Please work out how many lines include the word "Core" in the entries, and reply with only the count.

Source data:
====================

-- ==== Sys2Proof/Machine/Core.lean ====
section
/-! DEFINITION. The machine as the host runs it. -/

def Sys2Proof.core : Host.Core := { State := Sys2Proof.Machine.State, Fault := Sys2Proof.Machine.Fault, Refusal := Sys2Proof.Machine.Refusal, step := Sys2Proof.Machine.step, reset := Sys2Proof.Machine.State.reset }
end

====================

[ANSWER BELOW]
2